» **TASK DETAILS**
Return the lines below that contain the word "carryIn".

───── MATERIAL FOR THE TASK ─────

-- ==== Sys2Proof/Certificates/Slice0/Obligations.lean ====
section
/-! DEFINITION. The statements for the provers. A clause that rests on a rule the spec itself marks `[derived: ...]` or
`[decision: ...]` stands in a statement of basis 'derived'. -/

open Sys2Proof Sys2Proof.Machine

/-! Gates, adders and the arithmetic unit: 40_datapath_adders.md. -/

/-- R70, R71, R72: what each gate gives for every pair of bits. -/
def Obligations.GatesFollowTheirTruthTables : Prop :=
  (evaluate .and false false = false ∧ evaluate .and false true = false ∧
    evaluate .and true false = false ∧ evaluate .and true true = true) ∧
  (evaluate .or false false = false ∧ evaluate .or false true = true ∧
    evaluate .or true false = true ∧ evaluate .or true true = true) ∧
  (evaluate .xor false false = false ∧ evaluate .xor false true = true ∧
    evaluate .xor true false = true ∧ evaluate .xor true true = false)

/-- R74: the half adder is an XOR gate and an AND gate, with the listed truth table. -/
def Obligations.HalfAdderComputesSumAndCarry : Prop :=
  (∀ a b : Bool, (halfAdder a b).sum = evaluate .xor a b ∧ (halfAdder a b).carry = evaluate .and a b) ∧
  halfAdder false false = ⟨false, false⟩ ∧ halfAdder false true = ⟨true, false⟩ ∧
  halfAdder true false = ⟨true, false⟩ ∧ halfAdder true true = ⟨false, true⟩

/-- R75 and R76: the full adder's structure, its sum and majority, its integer law, and (the sentence of R76 that the
spec marks as derived) that the two half-adder carries are never both 1. -/
def Obligations.FullAdderAddsThreeBits : Prop :=
  ∀ a b c : Bool,
    let r1 := halfAdder a b
    let r2 := halfAdder r1.sum c
    fullAdder a b c = ⟨r2.sum, evaluate .or r1.carry r2.carry⟩ ∧
    (fullAdder a b c).sum = ((a ^^ b) ^^ c) ∧
    (fullAdder a b c).carry = ((a && b) || (a && c) || (b && c)) ∧
    a.toNat + b.toNat + c.toNat = 2 * (fullAdder a b c).carry.toNat + (fullAdder a b c).sum.toNat ∧
    (r1.carry && r2.carry) = false

/-- The ripple chain of R79 adds at every width: the sum bits and the last carry spell the sum of the two operands and
the carry in. -/
def Obligations.RippleChainAddsAtEveryWidth : Prop :=
  ∀ (stages : List (Bool × Bool)) (carryIn : Bool),
    (rippleChain stages carryIn).1.length = stages.length ∧
    bitsToNat (rippleChain stages carryIn).1 + 2 ^ stages.length * (rippleChain stages carryIn).2.toNat =
      bitsToNat (stages.map Prod.fst) + bitsToNat (stages.map Prod.snd) + carryIn.toNat

/-- R78 and R79: the unit is four full adders in a chain, bit 0 first, over masked operands; Subtract takes the inverted
second operand and carry 1, Add the operand and carry 0. -/
def Obligations.AluIsFourFullAddersInAChain : Prop :=
  ∀ (aIn bIn : Nat) (op : AluOp),
    let a : Nibble := mask4 aIn
    let b : Nibble := if op = .subtract then mask4 (15 - bIn % 16) else mask4 bIn
    let f0 := fullAdder (a.getLsbD 0) (b.getLsbD 0) (decide (op = .subtract))
    let f1 := fullAdder (a.getLsbD 1) (b.getLsbD 1) f0.carry
    let f2 := fullAdder (a.getLsbD 2) (b.getLsbD 2) f1.carry
    let f3 := fullAdder (a.getLsbD 3) (b.getLsbD 3) f2.carry
    (alu aIn bIn op).result.toNat = f0.sum.toNat + 2 * f1.sum.toNat + 4 * f2.sum.toNat + 8 * f3.sum.toNat ∧
    (alu aIn bIn op).carry = f3.carry ∧
    (alu aIn bIn op).zero = decide ((alu aIn bIn op).result = 0)

/-- R80, R81, R82: one chain serves both operations. Add feeds it `b` with carry 0, Subtract `~b` with carry 1, which is
`a + (~b & 0xF) + 1`; the carry is the chain's last, for Subtract 1 exactly when `a ≥ b` (no borrow); zero is the test of
the result alone. -/
def Obligations.AddAndSubtractUseOneChain : Prop :=
  ∀ a b : Nibble,
    let addChain := rippleChain ((bitsOf a).zip (bitsOf b)) false
    let subChain := rippleChain ((bitsOf a).zip (bitsOf (~~~b))) true
    let sum := alu a.toNat b.toNat .add
    let diff := alu a.toNat b.toNat .subtract
    sum.result.toNat = bitsToNat addChain.1 ∧ sum.carry = addChain.2 ∧
    diff.result.toNat = bitsToNat subChain.1 ∧ diff.carry = subChain.2 ∧
    sum.result = a + b ∧ diff.result = a + ~~~b + 1 ∧ (diff.carry = true ↔ b.toNat ≤ a.toNat) ∧
    ∀ op, ((alu a.toNat b.toNat op).zero = true ↔ (alu a.toNat b.toNat op).result = 0)

/-- The closed forms of 40_datapath_adders.md §4, "For every `a` and `b` from 0 to 15, taken after masking", for operands
of any width (R77). -/
def Obligations.AluMeetsItsClosedForms : Prop :=
  ∀ aIn bIn : Nat,
    let a := aIn % 16
    let b := bIn % 16
    let sum := alu aIn bIn .add
    let diff := alu aIn bIn .subtract
    sum.result.toNat = (a + b) % 16 ∧ sum.carry = decide (16 ≤ a + b) ∧ sum.zero = decide ((a + b) % 16 = 0) ∧
    16 * sum.carry.toNat + sum.result.toNat = a + b ∧
    (diff.result.toNat : Int) = ((a : Int) - b) % 16 ∧ diff.carry = decide (b ≤ a) ∧ diff.zero = decide (a = b) ∧
    (a : Int) - b = (diff.result.toNat : Int) - 16 * (1 - (diff.carry.toNat : Int))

─────

» **RESPONSE TO THIS EXERCISE**
  ∀ (stages : List (Bool × Bool)) (carryIn : Bool),
    (rippleChain stages carryIn).1.length = stages.length ∧
    bitsToNat (rippleChain stages carryIn).1 + 2 ^ stages.length * (rippleChain stages carryIn).2.toNat =
      bitsToNat (stages.map Prod.fst) + bitsToNat (stages.map Prod.snd) + carryIn.toNat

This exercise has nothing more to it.